Conscience and Its Enemies: Confronting the Dogmas of Liberal Secularism
- Cover of the first edition
- Authors: Robert P. George
- Language: English
- Subject: Ethics
- Publisher: ISI Books
- Publication date: 2013
- Publication place: United States
- Media type: Print
- Pages: 384
- ISBN: 978-1610170703

= Conscience and Its Enemies =

2013 book by Robert P. George

Conscience and Its Enemies: Confronting the Dogmas of Liberal Secularism is a 2013 book by the political philosopher Robert P. George. The book received both positive and negative reviews. The book is a collection of essays. The main topics are abortion and same-sex marriage. Another topic is immigration. George approaches these topics via natural law.

==Reception==
The book was praised by Anthony Esolen in Crisis Magazine. Similarly, Ed Gantt, a visiting fellow at the Wheatley Institution at Brigham Young University, suggested "the essays in this volume [were] concise, clearly argued, and enlightening." He concluded that it was "a truly wonderful book, a must-read for anyone serious interested in developing a deeper and more sophisticated understanding of the important social and moral issues of our day." Writing for The Washington Times, William Murchison praised the book, suggesting, "There’s not a boring or humdrum essay in the lot."

Writing for The New York Times, Kay S. Hymowitz, a Fellow at the conservative think tank Manhattan Institute, called it, "a plea for liberty of conscience, or more specifically, for religious liberty." She rejected the notion that George's ideas were homophobic, arguing that his "philosophical ideas [...] predate the modern concept of sexual identity." She added that he was "exceptionally nimble when he spars with conventional contemporary political and social thought." She concluded that he spoke "for a sizable number of conscientious objectors to America’s ruling liberal secularism."

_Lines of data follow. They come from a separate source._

-- ==== Sys2Proof/Certificates/Slice0/Obligations.lean ====
section
/-! DEFINITION. The statements about the device: what a step does, what each command does where it completes, what it leaves alone, and the invariants of the whole machine. -/

open Sys2Proof Sys2Proof.Machine

/-- A step takes the command at the front of the queue and runs it with the queue's rest (the model's queue; the block's commands come first in, first out). -/
def Obligations.StepRunsFrontCommand : Prop :=
  ∀ (c : Instr) (r : List Instr) (s : State), s.pending = c :: r → step s = exec c { s with pending := r }

/-- On an empty queue one tick of TCLK passes: 1 ns of the timescale, over an epoch boundary where one is reached, and nothing while the RTU is OFF, when the epoch boundary does nothing either (DESIGN CHOICE, log entry 1). -/
def Obligations.IdleStepIsOneTick : Prop :=
  (∀ s : State, s.pending = [] →
    (s.clockRuns = false → step s = .next s) ∧
    (s.clockRuns = true → (s.now + 1) % s.epochNs ≠ 0 → step s = .next { s with now := s.now + 1 }) ∧
    (s.clockRuns = true → (s.now + 1) % s.epochNs = 0 → step s = exec .epochBoundary s)) ∧
  (∀ s : State, s.clockRuns = false → exec .epochBoundary s = .next s)

/-- No command of the device ends in a fault or a refusal: each has an effect or an answer of Table 2.5. -/
def Obligations.EveryCommandAnswers : Prop :=
  ∀ (c : Instr) (s : State), ∃ t, exec c s = .next t

/-- Every step from a legal state leads to a legal state: the register space and the memories keep their one canonical form, the profile stays one of R4, the programmed lifecycle and security version stay in their ranges. -/
def Obligations.StepKeepsLegal : Prop :=
  ∀ s t : State, s.Legal → step s = .next t → t.Legal

/-- The state after reset is legal. -/
def Obligations.ResetIsLegal : Prop :=
  State.reset.Legal

/-- No command touches the queue: what waits after it is what waited before it. -/
def Obligations.CommandsLeaveTheQueue : Prop :=
  ∀ (c : Instr) (s t : State), s.Legal → exec c s = .next t → t.pending = s.pending

/-- No command takes back a programmed fuse: the lifecycle never moves back (R386), the security version never falls, a revoked key hash stays revoked. -/
def Obligations.FusesNeverGoBack : Prop :=
  ∀ (c : Instr) (s t : State), s.Legal → exec c s = .next t → s.keys.programmed.From t.keys.programmed

/-- What the commands of the control, security, power and twin families leave alone: whenever one completes, every part of the state outside those that controlKeeps names for it is as before. -/
def Obligations.FramesOfControlCommands : Prop :=
  ∀ (c : Instr) (s t : State), exec c s = .next t → controlKeeps c s t

/-- What the commands of the fabric, media, storage, audio and timing families leave alone: whenever one completes, every part of the state outside those that mediaKeeps names for it is as before. -/
def Obligations.FramesOfMediaCommands : Prop :=
  ∀ (c : Instr) (s t : State), exec c s = .next t → mediaKeeps c s t

/-- A register that the reset leaves at its stated value: the states of Table 2.9, every register at the value its table gives (a value given per device is log entry 9), and no command waiting. -/
def Obligations.ResetState : Prop :=
  State.reset.pending = [] ∧ State.reset.now = 0 ∧ State.reset.profile = 0 ∧
  (∀ b, b < 16 → State.reset.cur b = if b = 2 ∨ b = 5 then sIDLE else if b < 6 then sRUN else sOFF) ∧
  (∀ a, State.reset.rd a = resetVal a)

/-- Only a reset, a step of the time, the epoch boundary and an access that may reach the RTU's registers move the timescale; every other command leaves it where it is (R12, R300, R302, R475). -/
def Obligations.TimescaleMovesOnly : Prop :=
  ∀ (c : Instr) (s t : State), s.Legal → movesTime c = false → exec c s = .next t → t.now = s.now

/-- The epoch (R10): it is 125 us long in SPAN, DENSE and COOL and 31.25 us in SWIFT; epoch n is in progress exactly from n times that length on, up to the start of epoch n + 1; its number is a 64-bit count, read as the pair CXF_EPOCH. The epoch boundary brings the timescale to the start of the next epoch, in the epoch length of the epoch that ends. -/
def Obligations.EpochBoundaryCompletes : Prop :=
  (∀ s : State, s.Legal → (s.profile = 0 ∨ s.profile = 2 ∨ s.profile = 3 → s.epochNs = 125000) ∧ (s.profile = 1 → s.epochNs = 31250)) ∧
  (∀ (n : Nat) (s : State), s.Legal → (s.epoch = n ↔ n * s.epochNs ≤ s.now ∧ s.now < (n + 1) * s.epochNs)) ∧
  (∀ s : State, (s.view Reg.CXF_EPOCH_LO).toNat + (s.view Reg.CXF_EPOCH_HI).toNat * 2 ^ 32 = s.epoch % 2 ^ 64) ∧
  (∀ s : State, s.Legal → s.clockRuns = true →
    ∃ t, exec .epochBoundary s = .next t ∧ t.now = (s.now / epochLen s.profile + 1) * epochLen s.profile ∧ s.now < t.now)

/-- Restarts and the watchdog: a warm restart takes every reservation, notes its cause and restarts the watchdog's count; a restart of one hart takes that hart's reservation; an NMI is delivered to a released hart; any write to CPC_WDT_KICK restarts the count (R371, R372). The key slots (R399): a cold reset, a power-on reset and a glitch response each zero every slot and set it EMPTY (its status word is 0 and it holds no key byte); a warm restart of the CPC, by CPC_RESTART or by the watchdog, leaves the slots as they were. -/
def Obligations.RestartsComplete : Prop :=
  (∀ (m : Requester) (s : State), s.Passes m Reg.CPC_RESTART .write →
    ∃ t, exec (.cpcRestartAll m) s = .next t ∧ t.bus.resv = [] ∧ t.ctl.wdtStart = s.now ∧ t.bit Reg.CPC_RESET_CAUSE 2 = true) ∧
  (∀ (m : Requester) (h : Nat) (s : State), h < 4 → s.released h = true → s.Passes m (Reg.CPC_H_CTRL (h + 1)) .write →
    ∃ t, exec (.hartRestart m h) s = .next t ∧ (∀ r ∈ t.bus.resv, r.1 ≠ h) ∧ t.bit Reg.CPC_STATUS h = true) ∧
  (∀ (m : Requester) (h : Nat) (s : State), h < 4 → s.released h = true → s.Passes m (Reg.CPC_H_CTRL (h + 1)) .write →
    ∃ t, exec (.hartNmi m h) s = .next t ∧ t.ctl.nmis = setNth s.ctl.nmis h (nthD s.ctl.nmis h 0 + 1) ∧ (∀ r ∈ t.bus.resv, r.1 ≠ h)) ∧
  (∀ (m : Requester) (v : Nat) (s : State), s.Passes m Reg.CPC_WDT_KICK .write →
    ∃ t, exec (.wdtKick m v) s = .next t ∧ t.ctl.wdtStart = s.now ∧ t.answer.resp = .okay) ∧
  (∀ s : State, s.bit Reg.CPC_WDT_CFG 31 = true →
    ∃ t, exec .wdtExpire s = .next t ∧ t.bus.resv = [] ∧ t.ctl.wdtStart = s.now ∧ t.bit Reg.CPC_RESET_CAUSE 3 = true) ∧
  (∀ (s : State) (slot : Nat), slot < 64 → ∃ t, exec .powerOnReset s = .next t ∧ t.slotWord slot = 0 ∧ t.slotKey slot = []) ∧
  (∀ (n : Nat) (s : State) (slot : Nat), 1000 ≤ n → slot < 64 → ∃ t, exec (.coldReset n) s = .next t ∧ t.slotWord slot = 0 ∧ t.slotKey slot = []) ∧
  (∀ (die : Nat) (step level : Bool) (s : State) (slot : Nat), die < 4 → slot < 64 →
    ∃ t, exec (.glitchTrip die step level) s = .next t ∧ t.slotWord slot = 0 ∧ t.slotKey slot = []) ∧
  (∀ (m : Requester) (s : State) (slot : Nat), s.Passes m Reg.CPC_RESTART .write → slot < 64 →
    ∃ t, exec (.cpcRestartAll m) s = .next t ∧ t.slotWord slot = s.slotWord slot ∧ t.slotKey slot = s.slotKey slot) ∧
  (∀ (s : State) (slot : Nat), slot < 64 →
    ∃ t, exec .wdtExpire s = .next t ∧ t.slotWord slot = s.slotWord slot ∧ t.slotKey slot = s.slotKey slot)

/-- Interrupts, timers and the SRAM scrubber: a claim answers the best ready source and marks it claimed, a completion opens its gateway, a compare that mtime has reached asserts the hart's timer, a mailbox holds what was written, and the scrubber goes on to the next word (R365, R368, R369). -/
def Obligations.InterruptsComplete : Prop :=
  (∀ (m : Requester) (c : Nat) (s : State), c < 9 → s.Passes m (Reg.CPC_PLIC_CLAIM c) .read →
    ∃ t, exec (.plicClaim m c) s = .next t ∧ t.answer.resp = .okay ∧
      t.answer.data = (s.arrived m (Reg.CPC_PLIC_CLAIM c)).plicBest c ∧
      t.ctl.plicClaimed = (if t.answer.data = 0 then s.ctl.plicClaimed else s.ctl.plicClaimed ||| 2 ^ t.answer.data)) ∧
  (∀ (m : Requester) (c n : Nat) (s : State), c < 9 → 0 < n → n < 32 → s.bit (Reg.CPC_PLIC_EN c) n = true → s.ctl.plicClaimed.testBit n = true →
    s.Passes m (Reg.CPC_PLIC_CLAIM c) .write →
    ∃ t, exec (.plicComplete m c n) s = .next t ∧ t.ctl.plicClaimed = s.ctl.plicClaimed - 2 ^ n) ∧
  (∀ (h : Nat) (s : State), h < 5 → s.mtimecmp h ≤ s.now % 2 ^ 64 →
    ∃ t, exec (.mtimecmpMatch h) s = .next t ∧ t.ctl.mtip = setNth s.ctl.mtip h true) ∧
  (∀ (m : Requester) (n v : Nat) (s : State), n < 4 → s.Passes m (Reg.CPC_MBOX n) .write →
    ∃ t, exec (.mboxWrite m n v) s = .next t ∧ t.rdN (Reg.CPC_MBOX n) = v % 2 ^ 32) ∧
  (∀ (e : Ecc) (s : State), s.bit Reg.CPC_SCRUB_CFG 31 = false →
    ∃ t, exec (.sramScrub e) s = .next t ∧ t.ctl.scrubAddr = (s.ctl.scrubAddr + 8) % 0x400000)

In America, Kevin M. Doyle criticized the book, arguing that it was "noncommital, sending signals in different directions." George published a dissenting response in Public Discourse, the journal of the Witherspoon Institute with which he is affiliated. Writing for Commentary, Pascal-Emmanuel Gobry suggested George's use of natural law was reductive. He added that George fails to address the fact that opposition to abortion rights was historically misogynistic. Moreover, he argued that George failed to explain "how the constitutional system would work without judicial review," adding that his faith in an "informed citizenry" was naive. He concluded that the book would fail to influence George's liberal critics.